## Directions for this task:
Once you reach the line that holds "w.log := by" in the listing below, output it and every line after it through the line that holds "w.policy := by", word for word.
━━━
-- ==== Sys2Proof/Laws/State.lean ====
section
/-!
SUPPORT. One lemma per field for every named update of a unit, so that no proof unfolds a record
update, and one equation per view of the state.
-/

namespace Sys2Proof.Machine

/-! ### respondR -/

@[simp] theorem respondR_cur (p : Response) (r : ReaderUnit) :
    (respondR p r).cur = r.cur := rfl

@[simp] theorem respondR_byte (p : Response) (r : ReaderUnit) :
    (respondR p r).byte = r.byte := rfl

@[simp] theorem respondR_eos (p : Response) (r : ReaderUnit) :
    (respondR p r).eos = r.eos := rfl

@[simp] theorem respondR_task (p : Response) (r : ReaderUnit) :
    (respondR p r).task = none := rfl

@[simp] theorem respondR_answers (p : Response) (r : ReaderUnit) :
    (respondR p r).answers = r.answers := rfl

@[simp] theorem respondR_stale (p : Response) (r : ReaderUnit) :
    (respondR p r).stale = r.stale := rfl

@[simp] theorem respondR_log (p : Response) (r : ReaderUnit) :
    (respondR p r).log = r.log := rfl

@[simp] theorem respondR_responses (p : Response) (r : ReaderUnit) :
    (respondR p r).responses = r.responses ++ [p] := rfl

/-! ### answered -/

@[simp] theorem answered_cur (a : SourceAnswer) (rest : List SourceAnswer) (r : ReaderUnit) :
    (answered a rest r).cur = r.cur := rfl

@[simp] theorem answered_byte (a : SourceAnswer) (rest : List SourceAnswer) (r : ReaderUnit) :
    (answered a rest r).byte = r.byte := rfl

@[simp] theorem answered_eos (a : SourceAnswer) (rest : List SourceAnswer) (r : ReaderUnit) :
    (answered a rest r).eos = eosAfter r.eos a := rfl

@[simp] theorem answered_task (a : SourceAnswer) (rest : List SourceAnswer) (r : ReaderUnit) :
    (answered a rest r).task = r.task := rfl

@[simp] theorem answered_answers (a : SourceAnswer) (rest : List SourceAnswer) (r : ReaderUnit) :
    (answered a rest r).answers = rest := rfl

@[simp] theorem answered_stale (a : SourceAnswer) (rest : List SourceAnswer) (r : ReaderUnit) :
    (answered a rest r).stale = r.stale := rfl

@[simp] theorem answered_log (a : SourceAnswer) (rest : List SourceAnswer) (r : ReaderUnit) :
    (answered a rest r).log = r.log ++ [a] := rfl

@[simp] theorem answered_responses (a : SourceAnswer) (rest : List SourceAnswer) (r : ReaderUnit) :
    (answered a rest r).responses = r.responses := rfl

/-! ### ReaderUnit.applyReset -/

@[simp] theorem ReaderUnit.applyReset_cur (r : ReaderUnit) :
    (r.applyReset).cur = 0 := rfl

@[simp] theorem ReaderUnit.applyReset_byte (r : ReaderUnit) :
    (r.applyReset).byte = none := rfl

@[simp] theorem ReaderUnit.applyReset_eos (r : ReaderUnit) :
    (r.applyReset).eos = false := rfl

@[simp] theorem ReaderUnit.applyReset_task (r : ReaderUnit) :
    (r.applyReset).task = none := rfl

@[simp] theorem ReaderUnit.applyReset_answers (r : ReaderUnit) :
    (r.applyReset).answers = r.answers := rfl

@[simp] theorem ReaderUnit.applyReset_stale (r : ReaderUnit) :
    (r.applyReset).stale = (r.stale || r.task.isSome) := rfl

@[simp] theorem ReaderUnit.applyReset_log (r : ReaderUnit) :
    (r.applyReset).log = r.log := rfl

@[simp] theorem ReaderUnit.applyReset_responses (r : ReaderUnit) :
    (r.applyReset).responses = r.responses := rfl

/-! ### respondW -/

@[simp] theorem respondW_cur (p : Response) (w : WriterUnit) :
    (respondW p w).cur = w.cur := rfl

@[simp] theorem respondW_acc (p : Response) (w : WriterUnit) :
    (respondW p w).acc = w.acc := rfl

@[simp] theorem respondW_task (p : Response) (w : WriterUnit) :
    (respondW p w).task = none := rfl

@[simp] theorem respondW_answers (p : Response) (w : WriterUnit) :
    (respondW p w).answers = w.answers := rfl

@[simp] theorem respondW_stale (p : Response) (w : WriterUnit) :
    (respondW p w).stale = w.stale := rfl

@[simp] theorem respondW_log (p : Response) (w : WriterUnit) :
    (respondW p w).log = w.log := rfl

@[simp] theorem respondW_responses (p : Response) (w : WriterUnit) :
    (respondW p w).responses = w.responses ++ [p] := rfl

@[simp] theorem respondW_policy (p : Response) (w : WriterUnit) :
    (respondW p w).policy = w.policy := rfl

/-! ### offered -/

@[simp] theorem offered_cur (a : SinkAnswer) (rest : List SinkAnswer) (w : WriterUnit) :
    (offered a rest w).cur = w.cur := rfl

@[simp] theorem offered_acc (a : SinkAnswer) (rest : List SinkAnswer) (w : WriterUnit) :
    (offered a rest w).acc = w.acc := rfl

@[simp] theorem offered_task (a : SinkAnswer) (rest : List SinkAnswer) (w : WriterUnit) :
    (offered a rest w).task = w.task := rfl

@[simp] theorem offered_answers (a : SinkAnswer) (rest : List SinkAnswer) (w : WriterUnit) :
    (offered a rest w).answers = rest := rfl

@[simp] theorem offered_stale (a : SinkAnswer) (rest : List SinkAnswer) (w : WriterUnit) :
    (offered a rest w).stale = w.stale := rfl

@[simp] theorem offered_log (a : SinkAnswer) (rest : List SinkAnswer) (w : WriterUnit) :
    (offered a rest w).log = w.log ++ [(w.acc, a)] := rfl

@[simp] theorem offered_responses (a : SinkAnswer) (rest : List SinkAnswer) (w : WriterUnit) :
    (offered a rest w).responses = w.responses := rfl

@[simp] theorem offered_policy (a : SinkAnswer) (rest : List SinkAnswer) (w : WriterUnit) :
    (offered a rest w).policy = w.policy := rfl

/-! ### clearByte -/

@[simp] theorem clearByte_cur (w : WriterUnit) :
    (clearByte w).cur = 0 := rfl

@[simp] theorem clearByte_acc (w : WriterUnit) :
    (clearByte w).acc = 0x00 := rfl

@[simp] theorem clearByte_task (w : WriterUnit) :
    (clearByte w).task = w.task := rfl

@[simp] theorem clearByte_answers (w : WriterUnit) :
    (clearByte w).answers = w.answers := rfl

@[simp] theorem clearByte_stale (w : WriterUnit) :
    (clearByte w).stale = w.stale := rfl

@[simp] theorem clearByte_log (w : WriterUnit) :
    (clearByte w).log = w.log := rfl

@[simp] theorem clearByte_responses (w : WriterUnit) :
    (clearByte w).responses = w.responses := rfl

@[simp] theorem clearByte_policy (w : WriterUnit) :
    (clearByte w).policy = w.policy := rfl

/-! ### padWithOnes -/

@[simp] theorem padWithOnes_cur (w : WriterUnit) :
    (padWithOnes w).cur = 7 := rfl

@[simp] theorem padWithOnes_acc (w : WriterUnit) :
    (padWithOnes w).acc = w.acc ||| (0xFF#8 >>> w.cur.val) := rfl

@[simp] theorem padWithOnes_task (w : WriterUnit) :
    (padWithOnes w).task = w.task := rfl

@[simp] theorem padWithOnes_answers (w : WriterUnit) :
    (padWithOnes w).answers = w.answers := rfl

@[simp] theorem padWithOnes_stale (w : WriterUnit) :
    (padWithOnes w).stale = w.stale := rfl

@[simp] theorem padWithOnes_log (w : WriterUnit) :
    (padWithOnes w).log = w.log := rfl

@[simp] theorem padWithOnes_responses (w : WriterUnit) :
    (padWithOnes w).responses = w.responses := rfl

@[simp] theorem padWithOnes_policy (w : WriterUnit) :
    (padWithOnes w).policy = w.policy := rfl

/-! ### WriterUnit.applyReset -/

@[simp] theorem WriterUnit.applyReset_cur (w : WriterUnit) :
    (w.applyReset).cur = 0 := rfl

@[simp] theorem WriterUnit.applyReset_acc (w : WriterUnit) :
    (w.applyReset).acc = 0x00 := rfl

@[simp] theorem WriterUnit.applyReset_task (w : WriterUnit) :
    (w.applyReset).task = none := rfl

@[simp] theorem WriterUnit.applyReset_answers (w : WriterUnit) :
    (w.applyReset).answers = w.answers := rfl

@[simp] theorem WriterUnit.applyReset_stale (w : WriterUnit) :
    (w.applyReset).stale = (w.stale || w.task.isSome) := rfl

@[simp] theorem WriterUnit.applyReset_log (w : WriterUnit) :
    (w.applyReset).log = w.log := rfl

@[simp] theorem WriterUnit.applyReset_responses (w : WriterUnit) :
    (w.applyReset).responses = w.responses := rfl

@[simp] theorem WriterUnit.applyReset_policy (w : WriterUnit) :
    (w.applyReset).policy = w.policy := rfl

/-! ### afterReject -/

@[simp] theorem afterReject_task (w : WriterUnit) : (afterReject w).task = w.task := by
  unfold afterReject; split <;> rfl

@[simp] theorem afterReject_answers (w : WriterUnit) : (afterReject w).answers = w.answers := by
  unfold afterReject; split <;> rfl

@[simp] theorem afterReject_stale (w : WriterUnit) : (afterReject w).stale = w.stale := by
  unfold afterReject; split <;> rfl

@[simp] theorem afterReject_log (w : WriterUnit) : (afterReject w).log = w.log := by
  unfold afterReject; split <;> rfl

@[simp] theorem afterReject_responses (w : WriterUnit) : (afterReject w).responses = w.responses := by
  unfold afterReject; split <;> rfl

@[simp] theorem afterReject_policy (w : WriterUnit) : (afterReject w).policy = w.policy := by
  unfold afterReject; split <;> rfl

theorem afterReject_cur (w : WriterUnit) :
    (afterReject w).cur = if w.policy = .hold then w.cur else 0 := by
  unfold afterReject; split <;> simp_all

theorem afterReject_acc (w : WriterUnit) :
    (afterReject w).acc = if w.policy = .hold then w.acc else 0x00 := by
  unfold afterReject; split <;> simp_all

/-! ### Responses -/

@[simp] theorem mkResponse_status (st : Status) (b : Bool) (k : Nat) (l : List Byte) :
    (mkResponse st b k l).status = st.code := rfl

@[simp] theorem mkResponse_bit (st : Status) (b : Bool) (k : Nat) (l : List Byte) :
    (mkResponse st b k l).bit = BitVec.ofBool b := rfl

@[simp] theorem mkResponse_count (st : Status) (b : Bool) (k : Nat) (l : List Byte) :
    (mkResponse st b k l).count = BitVec.ofNat 64 k := rfl

@[simp] theorem mkResponse_err (st : Status) (b : Bool) (k : Nat) (l : List Byte) :
    (mkResponse st b k l).err = st.err := rfl

@[simp] theorem mkResponse_payload (st : Status) (b : Bool) (k : Nat) (l : List Byte) :
    (mkResponse st b k l).payload = l := rfl

/-- Reading a response's status back gives the status it was made with. -/
theorem report_mkResponse (st : Status) (b : Bool) (k : Nat) (l : List Byte) :
    (mkResponse st b k l).report = some st := by
  cases st <;> rfl

theorem Status.code_le_four (st : Status) : st.code.toNat ≤ 4 := by cases st <;> simp [Status.code]

/-! ### Reset -/

@[simp] theorem reset_r : State.reset.r = ReaderUnit.reset := rfl

@[simp] theorem reset_w : State.reset.w = WriterUnit.reset := rfl

@[simp] theorem reset_inputs : State.reset.inputs = [] := rfl

/-! ### The bytes a transaction moves -/

@[simp] theorem delivered_byte (v : Byte) : (SourceAnswer.byte v).delivered = some v := rfl

@[simp] theorem delivered_eos : SourceAnswer.eos.delivered = none := rfl

@[simp] theorem delivered_fail (e : ErrT) : (SourceAnswer.fail e).delivered = none := rfl

@[simp] theorem acceptedByte_ack (v : Byte) : acceptedByte (v, .ack) = some v := rfl

@[simp] theorem acceptedByte_fail (v : Byte) (e : ErrT) : acceptedByte (v, .fail e) = none := rfl

theorem consumed_of_log {r r' : ReaderUnit} {l : List SourceAnswer} (h : r'.log = r.log ++ l) :
    r'.consumed = r.consumed ++ l.filterMap SourceAnswer.delivered := by
  simp [ReaderUnit.consumed, h]

theorem sinkOutput_of_log {w w' : WriterUnit} {l : List (Byte × SinkAnswer)}
    (h : w'.log = w.log ++ l) : w'.sinkOutput = w.sinkOutput ++ l.filterMap acceptedByte := by
  simp [WriterUnit.sinkOutput, h]

/-! ### Steps -/

theorem step_nil {s : State} (h : s.inputs = []) : step s = .next s := by simp [step, h]

theorem step_cons {s : State} {x : Input} {rest : List Input} (h : s.inputs = x :: rest) :
    step s = runInput x { s with inputs := rest } := by simp [step, h]

theorem execAll_cons_next {i : Instr} {is : List Instr} {s t : State} (h : exec i s = .next t) :
    execAll (i :: is) s = execAll is t := by simp [execAll, h]

theorem execAll_append (is js : List Instr) (s : State) :
    execAll (is ++ js) s = match execAll is s with
      | .next t => execAll js t
      | .fault f => .fault f
      | .refused w => .refused w := by
  induction is generalizing s with
  | nil => rfl
  | cons i is ih => simp only [List.cons_append, execAll]; cases exec i s <;> simp [ih]

end Sys2Proof.Machine
end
━━━
## Result of this task:
@[simp] theorem afterReject_log (w : WriterUnit) : (afterReject w).log = w.log := by
  unfold afterReject; split <;> rfl

@[simp] theorem afterReject_responses (w : WriterUnit) : (afterReject w).responses = w.responses := by
  unfold afterReject; split <;> rfl

@[simp] theorem afterReject_policy (w : WriterUnit) : (afterReject w).policy = w.policy := by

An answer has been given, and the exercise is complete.